Source data:

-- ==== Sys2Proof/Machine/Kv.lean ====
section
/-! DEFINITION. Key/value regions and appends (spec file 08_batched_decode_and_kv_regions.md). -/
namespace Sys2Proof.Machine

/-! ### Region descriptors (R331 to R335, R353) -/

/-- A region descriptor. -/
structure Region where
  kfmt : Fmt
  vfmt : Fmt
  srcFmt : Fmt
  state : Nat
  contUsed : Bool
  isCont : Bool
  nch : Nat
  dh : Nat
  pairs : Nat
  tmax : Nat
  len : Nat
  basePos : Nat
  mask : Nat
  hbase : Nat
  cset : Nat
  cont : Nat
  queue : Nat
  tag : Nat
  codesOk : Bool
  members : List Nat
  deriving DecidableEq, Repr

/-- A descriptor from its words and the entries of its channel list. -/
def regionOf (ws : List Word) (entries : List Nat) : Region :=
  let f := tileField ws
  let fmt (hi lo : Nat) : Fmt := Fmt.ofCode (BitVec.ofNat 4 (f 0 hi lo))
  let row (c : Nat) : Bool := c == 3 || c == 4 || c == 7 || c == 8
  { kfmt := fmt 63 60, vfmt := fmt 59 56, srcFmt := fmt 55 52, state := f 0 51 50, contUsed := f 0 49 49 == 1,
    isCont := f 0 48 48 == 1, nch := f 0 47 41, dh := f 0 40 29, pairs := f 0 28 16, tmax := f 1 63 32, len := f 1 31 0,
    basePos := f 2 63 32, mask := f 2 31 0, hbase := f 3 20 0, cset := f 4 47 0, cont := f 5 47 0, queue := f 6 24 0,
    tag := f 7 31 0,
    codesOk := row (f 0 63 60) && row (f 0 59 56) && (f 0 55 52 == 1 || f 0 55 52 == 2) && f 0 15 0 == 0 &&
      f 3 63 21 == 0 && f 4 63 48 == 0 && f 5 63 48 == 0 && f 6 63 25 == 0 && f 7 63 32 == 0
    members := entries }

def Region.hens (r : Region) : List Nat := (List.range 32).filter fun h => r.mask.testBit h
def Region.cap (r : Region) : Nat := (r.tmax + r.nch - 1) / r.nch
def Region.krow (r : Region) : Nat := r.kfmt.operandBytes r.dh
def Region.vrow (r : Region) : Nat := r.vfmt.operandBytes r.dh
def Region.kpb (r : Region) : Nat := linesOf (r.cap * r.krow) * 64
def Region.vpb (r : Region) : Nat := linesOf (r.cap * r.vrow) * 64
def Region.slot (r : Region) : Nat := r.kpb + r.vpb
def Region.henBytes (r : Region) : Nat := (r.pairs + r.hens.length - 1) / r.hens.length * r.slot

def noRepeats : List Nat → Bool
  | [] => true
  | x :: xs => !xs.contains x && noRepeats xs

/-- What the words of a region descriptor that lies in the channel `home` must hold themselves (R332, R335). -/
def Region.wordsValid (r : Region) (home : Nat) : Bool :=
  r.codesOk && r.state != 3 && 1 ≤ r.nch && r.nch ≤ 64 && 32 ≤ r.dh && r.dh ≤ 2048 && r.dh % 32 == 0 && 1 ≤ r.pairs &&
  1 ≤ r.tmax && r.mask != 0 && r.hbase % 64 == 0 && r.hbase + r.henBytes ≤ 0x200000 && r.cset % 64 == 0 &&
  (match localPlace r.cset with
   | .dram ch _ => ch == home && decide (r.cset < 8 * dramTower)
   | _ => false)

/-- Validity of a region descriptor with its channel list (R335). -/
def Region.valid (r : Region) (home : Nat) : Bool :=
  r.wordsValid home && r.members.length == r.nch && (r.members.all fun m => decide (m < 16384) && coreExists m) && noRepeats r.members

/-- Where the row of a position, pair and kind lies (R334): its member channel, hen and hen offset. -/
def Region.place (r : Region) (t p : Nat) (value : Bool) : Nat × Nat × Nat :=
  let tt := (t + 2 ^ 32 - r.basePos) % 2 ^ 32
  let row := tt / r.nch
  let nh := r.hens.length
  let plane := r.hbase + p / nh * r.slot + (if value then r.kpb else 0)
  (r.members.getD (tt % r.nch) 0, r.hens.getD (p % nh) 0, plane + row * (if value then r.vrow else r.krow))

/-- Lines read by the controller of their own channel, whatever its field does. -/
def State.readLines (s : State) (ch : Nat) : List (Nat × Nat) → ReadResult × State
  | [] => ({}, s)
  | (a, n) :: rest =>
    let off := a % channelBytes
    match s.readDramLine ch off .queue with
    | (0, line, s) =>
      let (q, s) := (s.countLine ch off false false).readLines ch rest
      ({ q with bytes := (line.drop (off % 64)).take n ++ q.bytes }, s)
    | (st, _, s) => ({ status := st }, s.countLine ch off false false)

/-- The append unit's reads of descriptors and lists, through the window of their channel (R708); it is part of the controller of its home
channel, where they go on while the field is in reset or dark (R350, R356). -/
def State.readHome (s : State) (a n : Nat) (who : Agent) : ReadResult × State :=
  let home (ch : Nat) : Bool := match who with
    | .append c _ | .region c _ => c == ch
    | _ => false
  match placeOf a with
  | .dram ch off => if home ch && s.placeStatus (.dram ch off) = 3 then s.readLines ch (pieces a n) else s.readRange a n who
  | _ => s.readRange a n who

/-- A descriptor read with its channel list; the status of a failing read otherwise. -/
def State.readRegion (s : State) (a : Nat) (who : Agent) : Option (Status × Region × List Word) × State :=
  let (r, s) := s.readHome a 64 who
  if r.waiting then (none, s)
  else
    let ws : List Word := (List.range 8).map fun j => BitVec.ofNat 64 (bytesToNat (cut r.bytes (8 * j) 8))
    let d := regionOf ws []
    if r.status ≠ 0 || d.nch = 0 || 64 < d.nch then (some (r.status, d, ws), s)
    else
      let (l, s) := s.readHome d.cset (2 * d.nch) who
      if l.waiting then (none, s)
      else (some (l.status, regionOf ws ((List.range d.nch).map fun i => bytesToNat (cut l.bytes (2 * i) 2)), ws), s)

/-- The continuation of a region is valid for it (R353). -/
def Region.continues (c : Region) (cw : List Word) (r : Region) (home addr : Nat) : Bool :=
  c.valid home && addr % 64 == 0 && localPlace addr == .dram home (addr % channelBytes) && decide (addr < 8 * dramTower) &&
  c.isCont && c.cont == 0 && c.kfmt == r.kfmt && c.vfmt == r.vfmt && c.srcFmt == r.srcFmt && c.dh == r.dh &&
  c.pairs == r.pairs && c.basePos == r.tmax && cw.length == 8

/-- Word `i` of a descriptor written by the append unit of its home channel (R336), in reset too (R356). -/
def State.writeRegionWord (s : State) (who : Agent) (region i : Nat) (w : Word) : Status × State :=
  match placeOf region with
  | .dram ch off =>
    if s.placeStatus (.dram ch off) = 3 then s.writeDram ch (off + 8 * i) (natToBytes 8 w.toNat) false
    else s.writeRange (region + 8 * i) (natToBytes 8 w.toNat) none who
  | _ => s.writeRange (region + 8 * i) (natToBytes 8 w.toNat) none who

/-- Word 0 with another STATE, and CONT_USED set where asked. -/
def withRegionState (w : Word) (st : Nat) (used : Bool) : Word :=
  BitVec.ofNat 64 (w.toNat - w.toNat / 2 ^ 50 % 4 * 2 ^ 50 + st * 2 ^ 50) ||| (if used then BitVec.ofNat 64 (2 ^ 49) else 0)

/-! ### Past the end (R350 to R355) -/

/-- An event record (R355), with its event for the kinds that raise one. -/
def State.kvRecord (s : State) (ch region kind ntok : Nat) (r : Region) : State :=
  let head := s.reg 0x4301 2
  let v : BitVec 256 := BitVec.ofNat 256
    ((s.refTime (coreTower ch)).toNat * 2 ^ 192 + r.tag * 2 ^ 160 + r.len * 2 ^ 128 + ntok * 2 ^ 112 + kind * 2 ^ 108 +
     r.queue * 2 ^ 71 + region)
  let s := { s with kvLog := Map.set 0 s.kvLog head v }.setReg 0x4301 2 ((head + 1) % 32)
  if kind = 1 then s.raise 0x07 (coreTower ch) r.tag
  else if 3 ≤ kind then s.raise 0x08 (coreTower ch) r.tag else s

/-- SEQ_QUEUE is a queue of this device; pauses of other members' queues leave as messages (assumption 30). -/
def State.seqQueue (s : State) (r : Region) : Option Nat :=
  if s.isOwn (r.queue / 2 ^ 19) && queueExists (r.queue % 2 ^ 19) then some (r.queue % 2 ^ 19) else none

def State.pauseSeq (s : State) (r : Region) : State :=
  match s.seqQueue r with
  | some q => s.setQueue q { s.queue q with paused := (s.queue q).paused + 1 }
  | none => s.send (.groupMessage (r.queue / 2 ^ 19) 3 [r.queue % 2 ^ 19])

* YOUR TASK *
What is needed is every line of the records that contains the word "readHome".

* RESPONSE TO THIS TASK *
def State.readHome (s : State) (a n : Nat) (who : Agent) : ReadResult × State :=
  let (r, s) := s.readHome a 64 who
      let (l, s) := s.readHome d.cset (2 * d.nch) who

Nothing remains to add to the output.